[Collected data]

=== Section Start ===

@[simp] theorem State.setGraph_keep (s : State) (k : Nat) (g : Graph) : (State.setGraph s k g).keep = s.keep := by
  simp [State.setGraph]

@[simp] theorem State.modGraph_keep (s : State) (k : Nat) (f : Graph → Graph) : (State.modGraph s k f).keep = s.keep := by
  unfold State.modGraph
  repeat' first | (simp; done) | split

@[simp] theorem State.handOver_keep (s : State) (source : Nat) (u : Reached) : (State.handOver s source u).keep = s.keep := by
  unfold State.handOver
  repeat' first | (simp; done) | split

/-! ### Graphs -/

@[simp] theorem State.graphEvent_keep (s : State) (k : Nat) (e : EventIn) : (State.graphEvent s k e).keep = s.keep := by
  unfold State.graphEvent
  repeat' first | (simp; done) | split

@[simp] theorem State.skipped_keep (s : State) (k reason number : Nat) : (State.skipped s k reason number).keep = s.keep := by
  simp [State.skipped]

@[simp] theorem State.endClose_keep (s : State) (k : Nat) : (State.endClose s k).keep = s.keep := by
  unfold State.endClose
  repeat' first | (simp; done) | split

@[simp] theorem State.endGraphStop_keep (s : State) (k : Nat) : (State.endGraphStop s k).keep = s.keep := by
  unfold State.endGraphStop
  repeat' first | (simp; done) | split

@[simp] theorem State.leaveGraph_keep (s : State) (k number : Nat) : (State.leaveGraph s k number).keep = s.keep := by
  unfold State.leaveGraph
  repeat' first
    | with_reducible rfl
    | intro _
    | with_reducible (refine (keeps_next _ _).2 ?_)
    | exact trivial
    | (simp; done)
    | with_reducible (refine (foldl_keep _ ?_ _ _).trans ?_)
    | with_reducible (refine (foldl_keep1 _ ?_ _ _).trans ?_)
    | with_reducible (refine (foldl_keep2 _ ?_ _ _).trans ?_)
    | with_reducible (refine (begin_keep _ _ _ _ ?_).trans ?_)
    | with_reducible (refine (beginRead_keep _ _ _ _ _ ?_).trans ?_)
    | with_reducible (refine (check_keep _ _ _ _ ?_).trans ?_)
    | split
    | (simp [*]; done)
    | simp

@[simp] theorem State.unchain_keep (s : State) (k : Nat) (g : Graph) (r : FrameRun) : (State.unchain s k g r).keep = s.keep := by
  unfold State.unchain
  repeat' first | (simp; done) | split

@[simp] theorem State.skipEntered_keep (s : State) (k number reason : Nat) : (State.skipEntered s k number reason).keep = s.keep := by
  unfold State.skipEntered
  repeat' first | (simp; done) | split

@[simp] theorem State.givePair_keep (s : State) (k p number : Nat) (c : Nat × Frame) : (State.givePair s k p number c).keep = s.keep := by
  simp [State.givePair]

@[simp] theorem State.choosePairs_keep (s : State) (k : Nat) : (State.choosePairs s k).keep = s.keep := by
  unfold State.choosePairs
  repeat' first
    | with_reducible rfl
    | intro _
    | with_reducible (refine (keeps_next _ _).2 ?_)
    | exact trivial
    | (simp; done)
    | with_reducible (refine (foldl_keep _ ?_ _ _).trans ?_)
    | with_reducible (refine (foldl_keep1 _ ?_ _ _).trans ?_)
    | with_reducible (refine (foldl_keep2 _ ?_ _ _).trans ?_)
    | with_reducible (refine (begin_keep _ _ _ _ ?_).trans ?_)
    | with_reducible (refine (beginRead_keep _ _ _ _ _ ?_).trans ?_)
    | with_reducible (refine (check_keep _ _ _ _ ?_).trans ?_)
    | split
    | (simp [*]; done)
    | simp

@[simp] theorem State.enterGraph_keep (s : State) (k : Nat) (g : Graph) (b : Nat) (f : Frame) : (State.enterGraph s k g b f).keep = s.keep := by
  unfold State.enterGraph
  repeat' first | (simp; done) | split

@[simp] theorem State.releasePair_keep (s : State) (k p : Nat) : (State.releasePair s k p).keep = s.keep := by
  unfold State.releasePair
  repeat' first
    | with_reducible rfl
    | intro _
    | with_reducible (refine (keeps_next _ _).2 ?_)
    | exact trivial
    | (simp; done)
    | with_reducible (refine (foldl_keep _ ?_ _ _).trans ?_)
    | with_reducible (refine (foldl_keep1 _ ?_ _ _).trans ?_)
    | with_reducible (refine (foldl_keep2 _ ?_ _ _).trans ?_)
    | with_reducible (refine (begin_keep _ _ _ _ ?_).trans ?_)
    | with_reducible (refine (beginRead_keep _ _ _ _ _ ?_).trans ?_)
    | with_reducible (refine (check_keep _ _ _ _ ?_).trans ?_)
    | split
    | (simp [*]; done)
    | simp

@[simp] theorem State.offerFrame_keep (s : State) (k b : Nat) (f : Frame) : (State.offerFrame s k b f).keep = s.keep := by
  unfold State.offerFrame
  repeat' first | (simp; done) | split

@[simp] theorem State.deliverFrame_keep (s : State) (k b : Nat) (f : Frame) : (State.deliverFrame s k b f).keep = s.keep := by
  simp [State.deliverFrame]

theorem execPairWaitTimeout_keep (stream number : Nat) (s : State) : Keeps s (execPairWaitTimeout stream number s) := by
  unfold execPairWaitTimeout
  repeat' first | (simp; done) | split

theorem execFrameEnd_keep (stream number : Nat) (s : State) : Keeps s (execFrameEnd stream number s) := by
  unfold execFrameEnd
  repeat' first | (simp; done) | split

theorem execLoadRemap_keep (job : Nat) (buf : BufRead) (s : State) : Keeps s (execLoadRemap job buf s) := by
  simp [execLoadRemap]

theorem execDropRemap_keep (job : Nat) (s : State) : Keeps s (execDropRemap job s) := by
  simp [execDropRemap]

=== Section End ===

= INSTRUCTIONS TO FOLLOW =
Reproduce every line in the records above that contains the word "execLoadRemap".

= OUTPUT FOR THIS TASK =
theorem execLoadRemap_keep (job : Nat) (buf : BufRead) (s : State) : Keeps s (execLoadRemap job buf s) := by
  simp [execLoadRemap]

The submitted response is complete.